Cakes, pies, cake pops, cheesecakes, cupcakes, cookies and bars from more than 50 area restaurants, bakeries and bakers.

Welcome to the annual Dining for Friends dessert finale.
The Triad Health Project’s annual fundraiser celebrates its silver anniversary on Saturday.
The organization, which provides services for people living with HIV/AIDS, relies heavily on federal and state grants and individual, foundation and corporate contributions.
For 25 years, people throughout the Triad have hosted parties or events where their guests bring donations for THP. Everyone gathers at the end of the evening for the dessert finale at the Greensboro Coliseum.


Dining for Friends raises about $120,000 annually and is THP’s largest fundraiser besides the Winter Walk each December.
THP’s executive director, Addison Ore, says the dessert finale is one of her favorite nights of the year.

“I stand at the front door and just welcome people,” she says. “It’s such a unique situation where we’ll have a bunch of board members and staff cheering people coming in. It’s unique to shake the hand of the person supporting your organization. It’s a very intimate evening in a lot of ways.”
To mark the anniversary, this year’s event will be more elegant.
Its theme, “Unforgettable,” means many things, Ore says: “We hope it will be an unforgettable evening, but it’s also dedicated to the folks who are no longer here and their family and friends because they’re unforgettable.”

A remembrance wall will mark the occasion. People can write someone’s name or a few sentences about what they’re feeling that evening.
“This is the 25th Dining for Friends.
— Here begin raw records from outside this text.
/-- A byte write puts the byte at its address and changes no other (R61, for plain memory), changes nothing where the
environment treats the address as read-only, and is issued and changes no core state in any case; a read of plain
memory returns the byte held, and a read of any address changes no core state (R60). -/
def Obligations.ByteReadAfterWrite : Prop :=
  ∀ (s : State) (addr : Word) (v : Byte),
    (s.kindAt addr = .ram → Memory.wf s.mem = true →
      ∀ b : Word, (s.store addr v).held b = if b = addr then v else s.held b) ∧
    (s.kindAt addr = .ram → Memory.wf s.mem = true → (s.store addr v).peek addr = v) ∧
    (s.kindAt addr = .rom → (s.store addr v).mem = s.mem) ∧
    (s.store addr v).bus = s.bus ++ [.write addr v] ∧
    { s.store addr v with mem := s.mem, bus := s.bus } = s ∧
    (s.kindAt addr = .ram → s.peek addr = s.held addr ∧
      s.noteRead addr = { s with bus := s.bus ++ [.read addr (s.held addr)] }) ∧
    (s.noteRead addr).bus = s.bus ++ [.read addr (s.peek addr)] ∧
    { s.noteRead addr with bus := s.bus, answers := s.answers } = s

/-- Little-endian everywhere (R66): data, the immediates of the instruction stream, and the stack. -/
def Obligations.LittleEndianEverywhere : Prop :=
  (∀ s : State, ∀ addr v : Word,
    s.peek16 addr = (s.noteRead addr).peek (addr + 1) ++ s.peek addr ∧
    (s.store16 addr v).bus = s.bus ++ [.write addr (low v), .write (addr + 1) (high v)] ∧
    (Memory.wf s.mem = true → s.kindAt addr = .ram → s.kindAt (addr + 1) = .ram →
      (s.store16 addr v).peek addr = low v ∧ (s.store16 addr v).peek (addr + 1) = high v ∧
      (s.store16 addr v).peek16 addr = v)) ∧
  (∀ (lsb msb : Byte) (r : Pair) (cc : Cond), ∀ p ∈ ([(0x01 + 16 * r.code, .ldPair r), (0x08, .ld_ma16_SP),
      (0xC3, .jp_a16), (0xC2 + 8 * cc.code, .jpIf cc), (0xCD, .call_a16), (0xC4 + 8 * cc.code, .callIf cc),
      (0xEA, .ld_ma16_A), (0xFA, .ld_A_ma16)] : List (Byte × (Word → Instr))),
    decode [p.1, lsb, msb] = .ok (p.2 (msb ++ lsb), [])) ∧
  (∀ (s : State) (v : Word), Memory.wf s.mem = true → s.kindAt (s.sp - 1) = .ram → s.kindAt (s.sp - 2) = .ram →
    (s.push16 v).peek (s.push16 v).sp = low v ∧ (s.push16 v).peek ((s.push16 v).sp + 1) = high v)

/-- A push followed by a pop restores SP, for every value and every SP, and gives the value back where the stack is
plain memory (R82); the push stores two bytes, the high one first (R64, D5), and nothing else; the pop changes no
memory (R65). -/
def Obligations.PushThenPop : Prop :=
  ∀ (s : State) (v : Word),
    s.push16 v = pushed s v ∧
    (Memory.wf s.mem = true → s.kindAt (s.sp - 1) = .ram → s.kindAt (s.sp - 2) = .ram → (s.push16 v).popVal = v) ∧
    (s.push16 v).popped.sp = s.sp ∧
    (s.push16 v).bus = s.bus ++ [.write (s.sp - 1) (high v), .write (s.sp - 2) (low v)] ∧
    (∀ b : Word, b ≠ s.sp - 1 → b ≠ s.sp - 2 → (s.push16 v).held b = s.held b) ∧
    s.popVal = poppedWord s ∧ s.popped = afterPop s

/-- Equal memories are equal data: two memories in the model's canonical form (log entry 2) that read alike at
every address of the 65536 are the same list. -/
def Obligations.CanonicalMemoryIsExtensional : Prop :=
  ∀ m m' : List Host.Cell, Memory.wf m = true → Memory.wf m' = true →
    (∀ a : Word, Memory.read m a.toNat = Memory.read m' a.toNat) → m = m'

/-! ### Arithmetic and logic -/

/-- ADD and ADC on a register, the memory byte at HL and an immediate (R132 to R137; R130). The equation is the
whole state: A, F and the read of the bus are all that differs. -/
def Obligations.AddAndAdc : Prop :=
  (∀ (s : State) (o : Operand8),
    encode (.alu .add o) = [0x80 + o.code] ∧ encode (.alu .adc o) = [0x88 + o.code] ∧
    exec (.alu .add o) s = .next (afterSum (s.touch o) (s.val o) false) ∧
    exec (.alu .adc o) s = .next (afterSum (s.touch o) (s.val o) s.f.c)) ∧
  (∀ (s : State) (n8 : Byte),
    encode (.aluImm .add n8) = [0xC6, n8] ∧ encode (.aluImm .adc n8) = [0xCE, n8] ∧
    exec (.aluImm .add n8) s = .next (afterSum s n8 false) ∧
    exec (.aluImm .adc n8) s = .next (afterSum s n8 s.f.c))

/-- SUB and SBC (R138 to R143; R131). -/
def Obligations.SubAndSbc : Prop :=
  (∀ (s : State) (o : Operand8),
    encode (.alu .sub o) = [0x90 + o.code] ∧ encode (.alu .sbc o) = [0x98 + o.code] ∧
    exec (.alu .sub o) s = .next (afterDifference (s.touch o) (s.val o) false) ∧
    exec (.alu .sbc o) s = .next (afterDifference (s.touch o) (s.val o) s.f.c)) ∧
  (∀ (s : State) (n8 : Byte),
    encode (.aluImm .sub n8) = [0xD6, n8] ∧ encode (.aluImm .sbc n8) = [0xDE, n8] ∧
    exec (.aluImm .sub n8) s = .next (afterDifference s n8 false) ∧
    exec (.aluImm .sbc n8) s = .next (afterDifference s n8 s.f.c))

/-- CP (R144 to R146): SUB's flags, A kept; Z exactly when equal, C exactly when A is less. -/
def Obligations.CompareSetsFlagsOnly : Prop :=
  (∀ (s : State) (o : Operand8),
    encode (.alu .cp o) = [0xB8 + o.code] ∧
    exec (.alu .cp o) s = .next (afterCompare (s.touch o) (s.val o)) ∧
    (afterCompare s (s.val o)).f = (afterDifference s (s.val o) false).f) ∧
  (∀ (s : State) (n8 : Byte),
    encode (.aluImm .cp n8) = [0xFE, n8] ∧ exec (.aluImm .cp n8) s = .next (afterCompare s n8))

/-- AND, XOR, OR (R160 to R169). -/
def Obligations.BitwiseOperations : Prop :=
  (∀ (s : State) (o : Operand8),
    encode (.alu .and o) = [0xA0 + o.code] ∧ encode (.alu .xor o) = [0xA8 + o.code] ∧
    encode (.alu .or o) = [0xB0 + o.code] ∧
    exec (.alu .and o) s = .next (afterBitwise (s.touch o) (s.a &&& s.val o) true) ∧
    exec (.alu .xor o) s = .next (afterBitwise (s.touch o) (s.a ^^^ s.val o) false) ∧
    exec (.alu .or o) s = .next (afterBitwise (s.touch o) (s.a ||| s.val o) false)) ∧
  (∀ (s : State) (n8 : Byte),
    encode (.aluImm .and n8) = [0xE6, n8] ∧ encode (.aluImm .xor n8) = [0xEE, n8] ∧
    encode (.aluImm .or n8) = [0xF6, n8] ∧
    exec (.aluImm .and n8) s = .next (afterBitwise s (s.a &&& n8) true) ∧
    exec (.aluImm .xor n8) s = .next (afterBitwise s (s.a ^^^ n8) false) ∧
    exec (.aluImm .or n8) s = .next (afterBitwise s (s.a ||| n8) false))

/-- ADD HL,r16 (R151; R150; D26 for Z and N): Z stays, N is 0, H is the carry out of bit 11, C that out of bit 15. -/
def Obligations.AddPairToHl : Prop :=
  ∀ (s : State) (p : Pair),
    let v := s.getPair p
    encode (.addHL p) = [0x09 + 16 * p.code] ∧
    exec (.addHL p) s = .next { s with
      h := high (s.hl + v)
      l := low (s.hl + v)
      f := { z := s.f.z, n := false,
             h := decide ((s.hl &&& 0x0FFF).toNat + (v &&& 0x0FFF).toNat > 0x0FFF),
             c := decide (s.hl.toNat + v.toNat > 0xFFFF) } }

/-- ADD SP,e8 (R153; R152): the signed sum, the flags of the unsigned low bytes. -/
def Obligations.AddOffsetToSp : Prop :=
  ∀ (s : State) (e8 : Byte),
    encode (.add_SP_e8 e8) = [0xE8, e8] ∧
    exec (.add_SP_e8 e8) s =
      .next { s with sp := BitVec.ofInt 16 (s.sp.toNat + e8.toInt), f := offsetFlags s.sp e8 }

/-- LD HL,SP+e8 (R154, D26): the same sum and flags, into HL. -/
def Obligations.LoadHlWithSpOffset : Prop :=
  ∀ (s : State) (e8 : Byte),
    encode (.ld_HL_SPe8 e8) = [0xF8, e8] ∧
    exec (.ld_HL_SPe8 e8) s = .next { s with
      h := high (BitVec.ofInt 16 (s.sp.toNat + e8.toInt))
      l := low (BitVec.ofInt 16 (s.sp.toNat + e8.toInt))
      f := offsetFlags s.sp e8 }

/-- INC and DEC on a register or the memory byte at HL (R175 to R178): C stays. -/
def Obligations.IncAndDecByte : Prop :=
  ∀ (s : State) (o : Operand8),
    let v := s.val o
    encode (.inc o) = [0x04 + 8 * o.code] ∧ encode (.dec o) = [0x05 + 8 * o.code] ∧
    exec (.inc o) s = .next { (s.touch o).put o (v + 1) with
      f := { z := decide (v = 0xFF), n := false, h := decide (v.toNat % 16 = 15), c := s.f.c } } ∧
    exec (.dec o) s = .next { (s.touch o).put o (v - 1) with
      f := { z := decide (v = 0x01), n := true, h := decide (v.toNat % 16 = 0), c := s.f.c } }

/-- INC r16 and DEC r16 (R179, R180): the low byte moves by one, the high byte only when the low one wraps, and no
flag changes. -/
def Obligations.IncAndDecPair : Prop :=
  ∀ s : State,
    (∀ p : Pair, encode (.incPair p) = [0x03 + 16 * p.code] ∧ encode (.decPair p) = [0x0B + 16 * p.code]) ∧
    exec (.incPair .bc) s = .next { s with b := if s.c = 0xFF then s.b + 1 else s.b, c := s.c + 1 } ∧
    exec (.incPair .de) s = .next { s with d := if s.e = 0xFF then s.d + 1 else s.d, e := s.e + 1 } ∧
    exec (.incPair .hl) s = .next { s with h := if s.l = 0xFF then s.h + 1 else s.h, l := s.l + 1 } ∧
    exec (.incPair .sp) s = .next { s with sp := s.sp + 1 } ∧
    exec (.decPair .bc) s = .next { s with b := if s.c = 0x00 then s.b - 1 else s.b, c := s.c - 1 } ∧
    exec (.decPair .de) s = .next { s with d := if s.e = 0x00 then s.d - 1 else s.d, e := s.e - 1 } ∧
    exec (.decPair .hl) s = .next { s with h := if s.l = 0x00 then s.h - 1 else s.h, l := s.l - 1 } ∧
    exec (.decPair .sp) s = .next { s with sp := s.sp - 1 }
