-- ==== Sys2Proof/Laws/PerInstr.lean ====
section
/-! SUPPORT. The family of statements per instruction: the first byte of an instruction's encoding determines how many
bytes follow it (spec/30_encoding.md R91, R110). -/

namespace Sys2Proof.Laws.EncodedLength

/-- The encoding of the instruction is an opcode byte and as many bytes as that byte calls for. -/
def Statement (i : Instr) : Prop := ∃ b rest, encode i = b :: rest ∧ rest.length = operandBytes b
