/-- STOP takes any pad byte (R264); a word that is not complete is rejected by name; no byte, likewise. -/
theorem test_decode_rejects : decode [] = .error .noByte ∧ decode [0xCB] = .error (.truncated 0xCB) ∧
    decode [0xCD, 0x34] = .error (.truncated 0xCD) ∧ decode [0x10, 0xFF] = .ok (.stop 0xFF, []) := by decide

/-- Table words in the table's own numbering (R114). -/
theorem test_table_words : decodeTableWord 16 0xCB7C = some .bit_7_H ∧ decodeTableWord 8 0x76 = some .halt ∧
    decodeTableWord 16 0x5A3E = some (.ld_A_n8 0x5A) ∧ decodeTableWord 24 0x1234CD = some (.call_a16 0x1234) ∧
    decodeTableWord 8 0xD3 = some .illegal_D3 := by decide

/-! ### 8-bit additive (40_additive.md, the examples of R132 to R146) -/

theorem test_add_r8 : after (exec .add_A_B { cpu with a := 0x3C, b := 0x2F })
    (fun t => t.a == 0x6B && flagsAre t 0x20) = true := by decide

theorem test_add_mHL : after (exec .add_A_mHL (atHL { cpu with a := 0x3C } 0x12))
    (fun t => t.a == 0x4E && flagsAre t 0x00 && t.bus == [.read 0xC000 0x12]) = true := by decide

theorem test_add_n8 : after (exec (.add_A_n8 0xFF) { cpu with a := 0x3C })
    (fun t => t.a == 0x3B && flagsAre t 0x30) = true := by decide

theorem test_add_a_a : after (exec .add_A_A { cpu with a := 0x80 })
    (fun t => t.a == 0x00 && flagsAre t 0x90) = true := by decide

theorem test_adc_r8 : after (exec .adc_A_B (withF 0x10 { cpu with a := 0xFF, b := 0x00 }))
    (fun t => t.a == 0x00 && flagsAre t 0xB0) = true := by decide

theorem test_adc_mHL : after (exec .adc_A_mHL (withF 0x10 (atHL { cpu with a := 0xE1 } 0x1E)))
    (fun t => t.a == 0x00 && flagsAre t 0xB0) = true := by decide

theorem test_adc_n8 : after (exec (.adc_A_n8 0x3B) (withF 0x10 { cpu with a := 0xE1 }))
    (fun t => t.a == 0x1D && flagsAre t 0x10) = true := by decide

theorem test_sub_r8 : after (exec .sub_A_B { cpu with a := 0x3E, b := 0x0F })
    (fun t => t.a == 0x2F && flagsAre t 0x60) = true := by decide

theorem test_sub_mHL : after (exec .sub_A_mHL (atHL { cpu with a := 0x3E } 0x40))
    (fun t => t.a == 0xFE && flagsAre t 0x50) = true := by decide

theorem test_sub_n8 : after (exec (.sub_A_n8 0x0F) { cpu with a := 0x3E })
    (fun t => t.a == 0x2F && flagsAre t 0x60) = true := by decide

theorem test_sbc_r8 : after (exec .sbc_A_B (withF 0x10 { cpu with a := 0x3B, b := 0x2A }))
    (fun t => t.a == 0x10 && flagsAre t 0x40) = true := by decide

theorem test_sbc_r8_borrow : after (exec .sbc_A_B (withF 0x10 { cpu with a := 0x00, b := 0xFF }))
    (fun t => t.a == 0x00 && flagsAre t 0xF0) = true := by decide

theorem test_sbc_mHL : after (exec .sbc_A_mHL (withF 0x10 (atHL { cpu with a := 0x3B } 0x4F)))
    (fun t => t.a == 0xEB && flagsAre t 0x70) = true := by decide

theorem test_sbc_n8 : after (exec (.sbc_A_n8 0x3A) (withF 0x10 { cpu with a := 0x3B }))
    (fun t => t.a == 0x00 && flagsAre t 0xC0) = true := by decide

theorem test_cp_r8 : after (exec .cp_A_B { cpu with a := 0x3C, b := 0x2F })
    (fun t => t.a == 0x3C && flagsAre t 0x60) = true := by decide

theorem test_cp_mHL : after (exec .cp_A_mHL (atHL { cpu with a := 0x3C } 0x40))
    (fun t => t.a == 0x3C && flagsAre t 0x50) = true := by decide

theorem test_cp_n8 : after (exec (.cp_A_n8 0x3C) { cpu with a := 0x3C })
    (fun t => t.a == 0x3C && flagsAre t 0xC0) = true := by decide

/-! ### 16-bit additions (41_add16.md, R151 to R154) -/

theorem test_add_hl : after (exec .add_HL_BC (withF 0x80 { cpu with h := 0x8A, l := 0x23, b := 0x06, c := 0x05 }))
    (fun t => t.hl == 0x9028 && flagsAre t 0xA0) = true := by decide

theorem test_add_hl_carry : after (exec .add_HL_DE { cpu with h := 0xF0, d := 0x10 })
    (fun t => t.hl == 0x0000 && flagsAre t 0x10) = true := by decide

theorem test_add_sp : after (exec (.add_SP_e8 0x02) { cpu with sp := 0xFFF8 })
    (fun t => t.sp == 0xFFFA && flagsAre t 0x00) = true := by decide

theorem test_add_sp_negative : after (exec (.add_SP_e8 0xFF) { cpu with sp := 0x0001 })
    (fun t => t.sp == 0x0000 && flagsAre t 0x30) = true := by decide

theorem test_ld_hl_sp : after (exec (.ld_HL_SPe8 0x02) { cpu with sp := 0xFFF8 })
    (fun t => t.hl == 0xFFFA && t.sp == 0xFFF8 && flagsAre t 0x00) = true := by decide

/-! ### Bitwise (42_bitwise.md, R161 to R169) -/

theorem test_and_r8 : after (exec .and_A_B { cpu with a := 0x5A, b := 0x3F })
    (fun t => t.a == 0x1A && flagsAre t 0x20) = true := by decide

theorem test_and_mHL : after (exec .and_A_mHL (atHL { cpu with a := 0x5A } 0x00))
    (fun t => t.a == 0x00 && flagsAre t 0xA0) = true := by decide

theorem test_xor_mHL : after (exec .xor_A_mHL (withF 0xF0 (atHL { cpu with a := 0xFF } 0x8A)))
    (fun t => t.a == 0x75 && flagsAre t 0x00) = true := by decide

theorem test_xor_n8 : after (exec (.xor_A_n8 0x0F) { cpu with a := 0xFF })
    (fun t => t.a == 0xF0 && flagsAre t 0x00) = true := by decide

theorem test_or_r8 : after (exec .or_A_B { cpu with a := 0x5A, b := 0x0F })
    (fun t => t.a == 0x5F && flagsAre t 0x00) = true := by decide

theorem test_or_n8 : after (exec (.or_A_n8 0x03) { cpu with a := 0x5A })
    (fun t => t.a == 0x5B && flagsAre t 0x00) = true := by decide

/-! ### Increment and decrement (43_incdec.md, R175 to R180) -/

theorem test_inc_r8 : after (exec .inc_B (withF 0x10 { cpu with b := 0xFF }))
    (fun t => t.b == 0x00 && flagsAre t 0xB0) = true := by decide

theorem test_inc_mHL : after (exec .inc_mHL (atHL cpu 0x50))
    (fun t => t.peek 0xC000 == 0x51 && flagsAre t 0x00 && t.bus == [.read 0xC000 0x50, .write 0xC000 0x51]) = true := by
  decide

theorem test_dec_r8 : after (exec .dec_B (withF 0x10 { cpu with b := 0x01 }))
    (fun t => t.b == 0x00 && flagsAre t 0xD0) = true := by decide

theorem test_dec_mHL : after (exec .dec_mHL (atHL cpu 0x00))
    (fun t => t.peek 0xC000 == 0xFF && flagsAre t 0x60) = true := by decide

theorem test_inc_r16 : after (exec .inc_DE (withF 0xF0 { cpu with d := 0x23, e := 0x5F }))
    (fun t => t.de == 0x2360 && flagsAre t 0xF0) = true := by decide
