-- ==== Sys2Proof/Machine/DisplayReturn.lean ====
section
/-! DEFINITION. Category 0x0: clear display and return (40_display_return.md). -/

namespace Sys2Proof.Machine

/-- CLS: every cell 0 (R100). -/
def execCls (s : State) : Answer := (s.setPix Display.blank).done

/-- RET: `pc` is exactly the popped value; `StackUnderflow` on an empty stack (R101). -/
def execRet (s : State) : Answer :=
  match s.pop with
  | .ok (target, s') => .next (s'.setPc target)
  | .error c => .next (s.raise c)

end Sys2Proof.Machine
end

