-- ==== Sys2Proof/Machine/Engine.lean ====
section
/-! DEFINITION. The Execution Engine's step, "execute one instruction" (30_encoding.md R70). -/

namespace Sys2Proof.Machine

/-- `execute_one()` (R70), the checks in the order of 60_exceptions.md R209: `HALT` already set (the machine is stopped for
good, R202), the fetch, an `Unknown` word, then the instruction's own conditions. -/
def engineStep (s : State) : Host.Outcome State Fault Refusal :=
  match s.halt with
  | some c => .fault c
  | none =>
    match fetch s with
    | .error c => .next (s.beginStep.raise c)
    | .ok w =>
      match decodeWord w with
      | .error _ => .next (s.beginStep.skipUnknown w)
      | .ok i => exec i s.beginStep

/-- Where the next instruction is fetched; 0x200 if no word can be fetched at `pc`. -/
def State.fetchAddr (s : State) : Word := if rangeOk s.pc.toNat Config.insnBytes then s.pc else Config.pcReset

end Sys2Proof.Machine
end

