theorem exec_orReg (x y : Nibble) (s : State) : exec (.orReg x y) s = (s.setReg x (s.reg x ||| s.reg y)).done := rfl

theorem exec_andReg (x y : Nibble) (s : State) : exec (.andReg x y) s = (s.setReg x (s.reg x &&& s.reg y)).done := rfl

theorem exec_xorReg (x y : Nibble) (s : State) : exec (.xorReg x y) s = (s.setReg x (s.reg x ^^^ s.reg y)).done := rfl

/-- Settles O25: LD Vx, Vy is one write of `Vx`. -/
theorem ldRegCopiesVy : Obligations.LdRegCopiesVy := by
  intro x y s
  rw [exec_ldReg]
  exact s.setReg_done x (s.reg y)

/-- One write of `Vx` by a byte that is known bit by bit. -/
theorem State.setReg_done_bits (s : State) (x : Nibble) {b : Byte} {bit : Nat → Bool} (hb : ∀ k, b.getLsbD k = bit k) :
    ∃ t, (s.setReg x b).done = .next t ∧ (∀ k < 8, (t.reg x).getLsbD k = bit k) ∧ t.pc = s.pc + 2 ∧
      OnlyChanges s t [.reg x, .pc] := by
  obtain ⟨t, hexec, hreg, hpc, hframe⟩ := s.setReg_done x b
  exact ⟨t, hexec, fun k _ => hreg ▸ hb k, hpc, hframe⟩

/-- Settles O26: each of the three is one write of `Vx`, by a byte the library describes bit by bit. -/
theorem logicOpsWorkBitwiseWithoutAFlag : Obligations.LogicOpsWorkBitwiseWithoutAFlag := by
  intro x y s
  rw [exec_orReg, exec_andReg, exec_xorReg]
  exact ⟨s.setReg_done_bits x fun _ => BitVec.getLsbD_or, s.setReg_done_bits x fun _ => BitVec.getLsbD_and,
    s.setReg_done_bits x fun _ => BitVec.getLsbD_xor⟩

/-! ### JP V0 (R151) and RND (R152) -/

theorem exec_jpV0 (nnn : Addr) (s : State) : exec (.jpV0 nnn) s = .next (s.setPc (addrOperand nnn + s.regWord 0)) := rfl

@[simp] theorem State.regWord_toNat (s : State) (x : Nibble) : (s.regWord x).toNat = (s.reg x).toNat :=
  BitVec.toNat_setWidth_of_le (by decide)

/-- The largest sum is 0xFFF + 0xFF, so 16 bits hold it. -/
theorem jpV0_target_toNat (nnn : Addr) (s : State) :
    (addrOperand nnn + s.regWord 0).toNat = nnn.toNat + (s.reg 0).toNat := by
  have hn := nnn.isLt
  have hv := (s.reg 0).isLt
  rw [BitVec.toNat_add, addrOperand_toNat, State.regWord_toNat]
  exact Nat.mod_eq_of_lt (by omega)

/-- Settles O22: JP V0 is one write of `pc`, and the sum does not wrap. -/
theorem jpV0AddsTheOffset : Obligations.JpV0AddsTheOffset := fun nnn s =>
  ⟨_, exec_jpV0 nnn s, jpV0_target_toNat nnn s, onlyChanges_setPc s _⟩

theorem exec_rnd (x : Nibble) (kk : Byte) (s : State) :
    exec (.rnd x kk) s = (s.drawn.setReg x (s.randomByte &&& kk)).done := rfl

/-- Settles O36: RND counts the draw and is then one write of `Vx`, by a conjunction with `kk`. -/
theorem rndMasksAFreshRandomByte : Obligations.RndMasksAFreshRandomByte := by
  intro x kk s
  obtain ⟨t, hexec, hreg, hpc, hframe⟩ := s.drawn.setReg_done x (s.randomByte &&& kk)
  have hbits : ∀ b, kk.getLsbD b = false → (t.reg x).getLsbD b = false := fun b hb => by
    rw [hreg, BitVec.getLsbD_and, hb, Bool.and_false]
  have hdraws : t.draws = s.draws + 1 := hframe .draws (by simp)
  exact ⟨t, (exec_rnd x kk s).trans hexec, hreg, hbits, hdraws, hpc,
    ((onlyChanges_drawn s).trans hframe).of_subset (by simp)⟩

/-! ### LD Vx, K (R181) -/

theorem exec_ldVxK_none (x : Nibble) {s : State} (h : s.lowestKey = none) : exec (.ldVxK x) s = .next s.wait := by
  rw [exec, execLdVxK, h]

theorem exec_ldVxK_some (x : Nibble) {s : State} {k : Nat} (h : s.lowestKey = some k) :
    exec (.ldVxK x) s = (s.setReg x (BitVec.ofNat 8 k)).done := by
  rw [exec, execLdVxK, h]

/-- Settles O38: with a lowest held key LD Vx, K is one write of `Vx`, and with none it only returns `WaitKey`. -/
theorem keyWaitTakesTheLowestKey : Obligations.KeyWaitTakesTheLowestKey := by
  intro x s
  refine ⟨fun k hk hheld hlower => ?held, fun hnone => ?none⟩
  case held =>
    obtain ⟨t, hexec, hreg, hpc, hframe⟩ := s.setReg_done x (BitVec.ofNat 8 k)
    have hkey : (t.reg x).toNat = k := by
      rw [hreg, BitVec.toNat_ofNat]
      exact Nat.mod_eq_of_lt (by omega)
    exact ⟨t, (exec_ldVxK_some x (State.lowestKey_some.2 ⟨hk, hheld, hlower⟩)).trans hexec, hkey, hpc, hframe⟩
  case none => exact ⟨s.wait, exec_ldVxK_none x (State.lowestKey_none.2 hnone), s.wait_status, onlyChanges_wait s⟩

/-! ### ADD I (R190) and LD F (R191) -/

theorem exec_addIVx (x : Nibble) (s : State) : exec (.addIVx x) s = (s.setI (s.i + s.regWord x)).done := rfl

theorem exec_ldFVx (x : Nibble) (s : State) : exec (.ldFVx x) s = (s.setI (glyphAddr (s.reg x))).done := rfl

/-- Settles O33: ADD I is one write of `I`, by a sum of two 16-bit words. -/
theorem addIWrapsAtSixteenBits : Obligations.AddIWrapsAtSixteenBits := by
  intro x s
  obtain ⟨t, hexec, hindex, hpc, hframe⟩ := s.setI_done (s.i + s.regWord x)
  have hsum : t.i.toNat = (s.i.toNat + (s.reg x).toNat) % 65536 := by
    rw [hindex, BitVec.toNat_add, State.regWord_toNat]
  exact ⟨t, (exec_addIVx x s).trans hexec, hsum, hpc, hframe⟩

theorem glyphAddr_toNat (b : Byte) : (glyphAddr b).toNat = 0x050 + 5 * (b.toNat % 16) := by
  have hmask : (b &&& 0xF).toNat = b.toNat % 16 := Nat.and_two_pow_sub_one_eq_mod b.toNat 4
  rw [glyphAddr, BitVec.toNat_ofNat, hmask]
  simp only [Config.glyphBase, Config.glyphBytes]
  omega

/-- LD F, Vx leaves the glyph's address in `I` and moves `pc`. -/
theorem ldFVx_done (x : Nibble) (s : State) :
    ∃ t, exec (.ldFVx x) s = .next t ∧ t.i.toNat = 0x050 + 5 * ((s.reg x).toNat % 16) ∧ t.pc = s.pc + 2 ∧
      OnlyChanges s t [.index, .pc] := by
  obtain ⟨t, hexec, hindex, hpc, hframe⟩ := s.setI_done (glyphAddr (s.reg x))
  exact ⟨t, (exec_ldFVx x s).trans hexec, hindex ▸ glyphAddr_toNat _, hpc, hframe⟩

/-- Settles O34: LD F is one write of `I`, and the address of the glyph does not wrap. -/
theorem ldFAddressesTheGlyph : Obligations.LdFAddressesTheGlyph := ldFVx_done

/-- Settles O35: LD F writes no memory, so the bytes from `I` up are still those of the region, at the glyph's offset. -/
theorem ldFFindsTheGlyphOfTheRom : Obligations.LdFFindsTheGlyphOfTheRom := by
  intro rom x s hrom
  obtain ⟨t, hexec, hindex, -, hframe⟩ := ldFVx_done x s
  refine ⟨t, hexec, fun k row _ hk => ?_⟩
  have haddr : t.i.toNat + row = 0x050 + k.val := by rw [hindex, hk, Nat.add_assoc]
  calc t.byteAt (t.i.toNat + row) = s.byteAt (0x050 + k) := haddr ▸ hframe (.byte _) (by simp)
    _ = rom[k] := hrom k

end Sys2Proof.Machine
end

section
/-! PROOFS. Memory transfer (48_index_memory.md R192 to R194): LD B and LD [I] are one store of a block at `I`, LD Vx,[I] is one
load; and a store is seen by the next fetch (20_memory.md R61, R63). -/

namespace Sys2Proof.Machine

/-! ### One store at `I` -/

theorem State.byteUnder_add (s : State) {count k : Nat} (byte : Nat → Byte) (h : k < count) :
    s.byteUnder count byte (s.i.toNat + k) = byte k := by
  rw [State.byteUnder, if_pos (by omega), Nat.add_sub_cancel_left]
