-- ==== Sys2Proof/Machine/Core.lean ====
section
/-! DEFINITION. The machine behind the host's interface. -/

def Sys2Proof.core : Host.Core :=
  { State := Sys2Proof.Machine.State, Fault := Sys2Proof.Machine.Fault,
    Refusal := Sys2Proof.Machine.Refusal, step := Sys2Proof.Machine.step,
    reset := Sys2Proof.Machine.State.reset }
end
Those milestones are marked by those who are present, and those who aren’t here,” Ore says.

Although the dessert finale has always been the conclusion of Dining for Friends, party hosts don’t have to hold their parties that day.
Ore calls it the Dining for Friends party season. It’s not unusual for people to go to several parties. She will have attended about 10 functions from late April through the end of June. Her church, All Saints Episcopal Church, raised about $7,000 during its fifth annual THP barbecue at the end of April.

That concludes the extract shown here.